Besides using the HTML dumps, users can also use the Wikipedia API to obtain the HTML of a particular article from their title and parse the HTML string with this library.

Motivation

When rendering contents, MediaWiki converts wikitext to HTML, allowing for the expansion of macros to include more material. The HTML version of a Wikipedia page generally has more information than the original source wikitext. So, it's reasonable that anyone who wants to analyze Wikipedia's content as it appears to its readers would prefer to work with HTML rather than wikitext. Traditionally, only the wikitext version has been available in the XML-dumps. Now, with the introduction of the Enterprise HTML dumps in 2021, anyone can now easily access and use HTML dumps (and they should).

However, parsing HTML to extract the necessary information is not a simple process. An inconspicuous user may know how to work with HTMLs but they might not be used to the specific format of the dump files. Also the wikitext translated to HTMLs by the MediaWiki API have many different edge-cases and requires heavy investigation of the documentation to get a grasp of the structure. Identifying the features from this HTML is no trivial task! Because of all these hassles, it is likely that individuals would continue working with wikitext as there are already excellent ready-to-use parsers for it (such as mwparserfromhell). Therefore, we wanted to write a Python library that can efficiently parse the HTML-code of an article from the Wikimedia Enterprise dumps to extract relevant elements such as text, links, templates, etc. This will hopefully lower the technical barriers to work with the HTML-dumps and empower researchers and others to take advantage of this beneficial resource.

Features

  • Iterate over large tarballs of HTML dumps without extracting them to memory (memory efficient, but not subscriptable unless converted to a list)
  • Extract major article metadata like Category, Templates, Wikilinks, External Links, Media, References etc. with their respective type and status information
  • Easily extract the content of an article from the HTML dump and customizing the level of detail
  • Generate summary statistics for the articles in the dump

Installation

You can install mwparserfromhtml with pip:

$ pip install mwparserfromhtml

Basic Usage

Check out example_notebook.ipynb to have a runnable example.

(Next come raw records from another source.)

-- ==== Sys2Proof/Decode.lean ====
section
/-! DEFINITION. Sys2Proof/Decode.lean: from command beats to commands and back (spec/30_encoding.md rules R60 to R64,
R71 to R74). -/

namespace Sys2Proof

/-- A row of the opcode map: a decoder compares `CMD & mask` with `match` (R62). -/
structure OpcodeRow where
  mnemonic : String
  mask : CmdByte
  pattern : CmdByte

/-- The rows of R62. -/
def rowNop : OpcodeRow := { mnemonic := "NOP", mask := 0xFF#8, pattern := 0x00#8 }
def rowSetfs : OpcodeRow := { mnemonic := "SETFS", mask := 0xCE#8, pattern := 0x40#8 }
def rowDecode : OpcodeRow := { mnemonic := "DECODE", mask := 0xFE#8, pattern := 0x80#8 }

/-- The opcode map as one table. -/
def opcodeRows : List OpcodeRow := [rowNop, rowSetfs, rowDecode]

/-- `CMD & mask = match` (R62). -/
def rowHits (r : OpcodeRow) (cmd : CmdByte) : Bool := cmd &&& r.mask == r.pattern

/-- `OP`, bits 7:6 of `CMD` (R61). -/
def cmdOp (cmd : CmdByte) : BitVec 2 := cmd.extractLsb' 6 2

/-- `FS`, bits 5:4 of `CMD` (R61), the range code operand `zext_2(CMD[5:4])` (R64). -/
def cmdFs (cmd : CmdByte) : RangeCode := cmd.extractLsb' Config.fsOffset Config.fsBits

/-- `RSV`, bits 3:1 of `CMD` (R61). -/
def cmdRsv (cmd : CmdByte) : BitVec 3 := cmd.extractLsb' 1 3

/-- `XERR`, bit 0 of `CMD` (R61). -/
def cmdXerr (cmd : CmdByte) : Bool := cmd.getLsbD 0

/-- Why a beat is no command, by the causes of R63. The names are the model's own: the block answers every one of them
with `IllegalCommand` and echoes nothing (R202; log 15). -/
inductive DecodeReject where
  | /-- `OP` = 0b11 (0xC0 to 0xFF). -/ reservedOp
  | /-- `OP` = 0b00 but not 0x00 (0x01 to 0x3F). -/ nopFieldsNonzero
  | /-- `OP` = 0b01 with `RSV` ≠ 0. -/ setfsReservedNonzero
  | /-- `OP` = 0b10 but not 0x80 or 0x81. -/ decodeFieldsNonzero
  | /-- Not seven bytes, so no beat at all (R60, R74); only `decodeBytes` answers it. -/ notABeat
  deriving DecidableEq, Repr

/-- The cause for which an illegal command byte is illegal (R63). -/
def rejectCause (cmd : CmdByte) : DecodeReject :=
  if cmdOp cmd = 0b11#2 then .reservedOp
  else if cmdOp cmd = 0b00#2 then .nopFieldsNonzero
  else if cmdOp cmd = 0b01#2 then .setfsReservedNonzero
  else .decodeFieldsNonzero

/-- The decoder: total on all 256 command bytes, legal or illegal, never undefined (R62, R63). `RAW` is looked at by DECODE
alone (R147). -/
def decodeBeat (b : CommandBeat) : Except DecodeReject Instr :=
  if rowHits rowNop b.cmd then .ok .nop
  else if rowHits rowSetfs b.cmd then .ok (.setfs (cmdFs b.cmd) (cmdXerr b.cmd))
  else if rowHits rowDecode b.cmd then .ok (.decode (cmdXerr b.cmd) b.raw)
  else .error (rejectCause b.cmd)

/-- A beat as R71 prints it: `CMD` first, then `RAW[0]` to `RAW[5]`. -/
def beatBytes (b : CommandBeat) : List Byte :=
  [b.cmd, b.raw.b0, b.raw.b1, b.raw.b2, b.raw.b3, b.raw.b4, b.raw.b5]

/-- The decoder on any list of bytes: a beat is exactly seven of them (R60, R74). -/
def decodeBytes : List Byte → Except DecodeReject Instr
  | [c, b0, b1, b2, b3, b4, b5] => decodeBeat { cmd := c, raw := { b0, b1, b2, b3, b4, b5 } }
  | _ => .error .notABeat

/-- Byte `k` of a number, byte 0 the least significant. -/
def numByte (w k : Nat) : Byte := BitVec.ofNat 8 (w >>> (8 * k))

/-- The beat whose bytes, in the order of R71, are the low `nbits` bits of `w` from the least significant byte on, zeros
above (log 11). -/
def beatOfWord (nbits w : Nat) : CommandBeat :=
  let u := w % 2 ^ nbits
  { cmd := numByte u 0
    raw := { b0 := numByte u 1, b1 := numByte u 2, b2 := numByte u 3, b3 := numByte u 4, b4 := numByte u 5, b5 := numByte u 6 } }

/-- What the decoder reads from a row's word (the host's numbering of bits; log 11). -/
def decodeTableWord (nbits w : Nat) : Option Instr :=
  match decodeBeat (beatOfWord nbits w) with
  | .ok i => some i
  | .error _ => none

/-! ### The encoder and the assembler -/

/-- Six zero bytes, as R72 prints an ignored `RAW`. -/
def zeroRaw : RawSample := { b0 := 0#8, b1 := 0#8, b2 := 0#8, b3 := 0#8, b4 := 0#8, b5 := 0#8 }

/-- `CMD` from its fields, `RSV` zero (R61). -/
def packCmd (op : BitVec 2) (fs : RangeCode) (xerr : Bool) : CmdByte := op ++ fs ++ 0#3 ++ BitVec.ofBool xerr

/-- The beat of a command (R62; an ignored `RAW` is printed as zeros, R72). -/
def encode : Instr → CommandBeat
  | .nop => { cmd := packCmd 0b00#2 0#2 false, raw := zeroRaw }
  | .setfs c xerr => { cmd := packCmd 0b01#2 c xerr, raw := zeroRaw }
  | .decode xerr raw => { cmd := packCmd 0b10#2 0#2 xerr, raw }

/-- Six numerals as the raw sample of a beat. -/
def rawOfNats : List Nat → RawSample
  | [b0, b1, b2, b3, b4, b5] =>
    { b0 := BitVec.ofNat 8 b0, b1 := BitVec.ofNat 8 b1, b2 := BitVec.ofNat 8 b2
      b3 := BitVec.ofNat 8 b3, b4 := BitVec.ofNat 8 b4, b5 := BitVec.ofNat 8 b5 }
  | _ => zeroRaw

/-- `tc_16(w)[7:0]` (R73). -/
def sampleLow (v : Int) : Byte := (BitVec.ofInt Config.wordBits v).extractLsb' 0 8

/-- `tc_16(w)[15:8]` (R73). -/
def sampleHigh (v : Int) : Byte := (BitVec.ofInt Config.wordBits v).extractLsb' 8 8

/-- The raw sample of three words, low byte first on each axis (R73). -/
def rawOfWords (x y z : Int) : RawSample :=
  { b0 := sampleLow x, b1 := sampleHigh x, b2 := sampleLow y, b3 := sampleHigh y, b4 := sampleLow z, b5 := sampleHigh z }

/-- The beat a line denotes (R72, R73), for a line that passes `AsmLine.wf`. -/
def assembleLine : AsmLine → CommandBeat
  | .nop => encode .nop
  | .setfs c fail => encode (.setfs (BitVec.ofNat Config.fsBits c) fail)
  | .decode bytes => encode (.decode false (rawOfNats bytes))
  | .decodeFail => encode (.decode true zeroRaw)
  | .beat cc bytes => { cmd := BitVec.ofNat 8 cc, raw := rawOfNats bytes }
  | .setfsG g fail => encode (.setfs (BitVec.ofNat Config.fsBits (g.log2 - 1)) fail)
  | .decodew x y z => encode (.decode false (rawOfWords x y z))

/-- The assembler: a line whose operands are out of range denotes no beat (R72, R73). -/
def assemble (l : AsmLine) : Option CommandBeat :=
  if l.wf then some (assembleLine l) else none

end Sys2Proof
end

  • Import the dump module from the library and load the dump:
from mwparserfromhtml import HTMLDump

html_file_path = "TARGZ_FILE_PATH"
html_dump = HTMLDump(html_file_path)
  • Iterate over the articles in the dump:
for article in html_dump:
    print(article.get_title())
  • Extract the plain text of an article from the dump, i.e. remove anything that is not text such as infoboxes, citation footnotes, or categories and replace links with their anchor text:
for article in html_dump:
    print(article.get_title())
    prev_heading = "_Lead"
    for heading, paragraph in article.html.wikistew.get_plaintext(exclude_transcluded_paragraphs=True,
                                                                  exclude_para_context=None,  # set to {"pre-first-para", "between-paras", "post-last-para"} for more conservative approach
                                                                  exclude_elements={"Heading", "Math", "Citation", "List", "Wikitable", "Reference"}):
        if heading != prev_heading:
            print(f"\n{heading}:")
            prev_heading = heading
        print(paragraph)
  • Extract the number of Sections, Comments, Headings, Wikilinks, Categories, Text Formatting Elements, External Links, Templates, References, Citations, Images, Audio, Video, Lists, Math Elements, Infoboxes, Wikitables, Navigational Boxes, Message Boxes and Notes from the dump.
for article in html_dump:
    print(f"Number of Sections: {len(article.wikistew.get_sections())}")
    print(f"Number of Comments: {len(article.wikistew.get_comments())}")
    print(f"Number of Headings: {len(article.wikistew.get_headings())}")
    print(f"Number of Wikilinks: {len(article.wikistew.get_wikilinks())}")
    print(f"Number of Categories: {len(article.wikistew.get_categories())}")
    print(f"Number of Text Formatting Elements: {len(article.wikistew.get_text_formatting())}")
    print(f"Number of External Links: {len(article.wikistew.get_externallinks())}")
    print(f"Number of Templates: {len(article.wikistew.get_templates())}")
    print(f"Number of References: {len(article.wikistew.get_references())}")
    print(f"Number of Citations: {len(article.wikistew.get_citations())}")
    print(f"Number of Images: {len(article.wikistew.get_images())}")
    print(f"Number of Audio: {len(article.wikistew.get_audio())}")
    print(f"Number of Video: {len(article.wikistew.get_video())}")
    print(f"Number of Lists: {len(article.wikistew.get_lists())}")
    print(f"Number of Math Elements: {len(article.wikistew.get_math())}")
    print(f"Number of Infoboxes: {len(article.wikistew.get_infobox())}")
    print(f"Number of Wikitables: {len(article.wikistew.get_wikitables())}")
    print(f"Number of Navigational Boxes: {len(article.wikistew.get_nav_boxes())}")
    print(f"Number of Message Boxes: {len(article.wikistew.get_message_boxes())}")
    print(f"Number of Notes: {len(article.wikistew.get_notes()}")
  • Alternatively, you can process stand-alone Parsoid HTML e.g., from the APIs and convert to an Article object to extract the features
from mwparserfromhtml import Article
import requests

lang = "en"
title = "Both Sides, Now"
r = requests.get(f'https://{lang}.wikipedia.org/api/rest_v1/page/html/{title}')
article = Article(r.text)
print(f"Article Name: {article.get_title()}")
print(f"Abstract: {article.wikistew.get_first_paragraph()}")

Project Information

Acknowledgements

This project was started as part of an Outreachy internship from May--August 2022. This project has benefited greatly from the work of Earwig (mwparserfromhell) and Slavina Stefanova (mwsql).

Project details


Download files

Download the file for your platform. If you're not sure which to choose, learn more about installing packages.

Source Distribution

mwparserfromhtml-2.0.3.tar.gz (63.0 kB view details)

Uploaded Source

Built Distribution

If you're not sure about the file name format, learn more about wheel file names.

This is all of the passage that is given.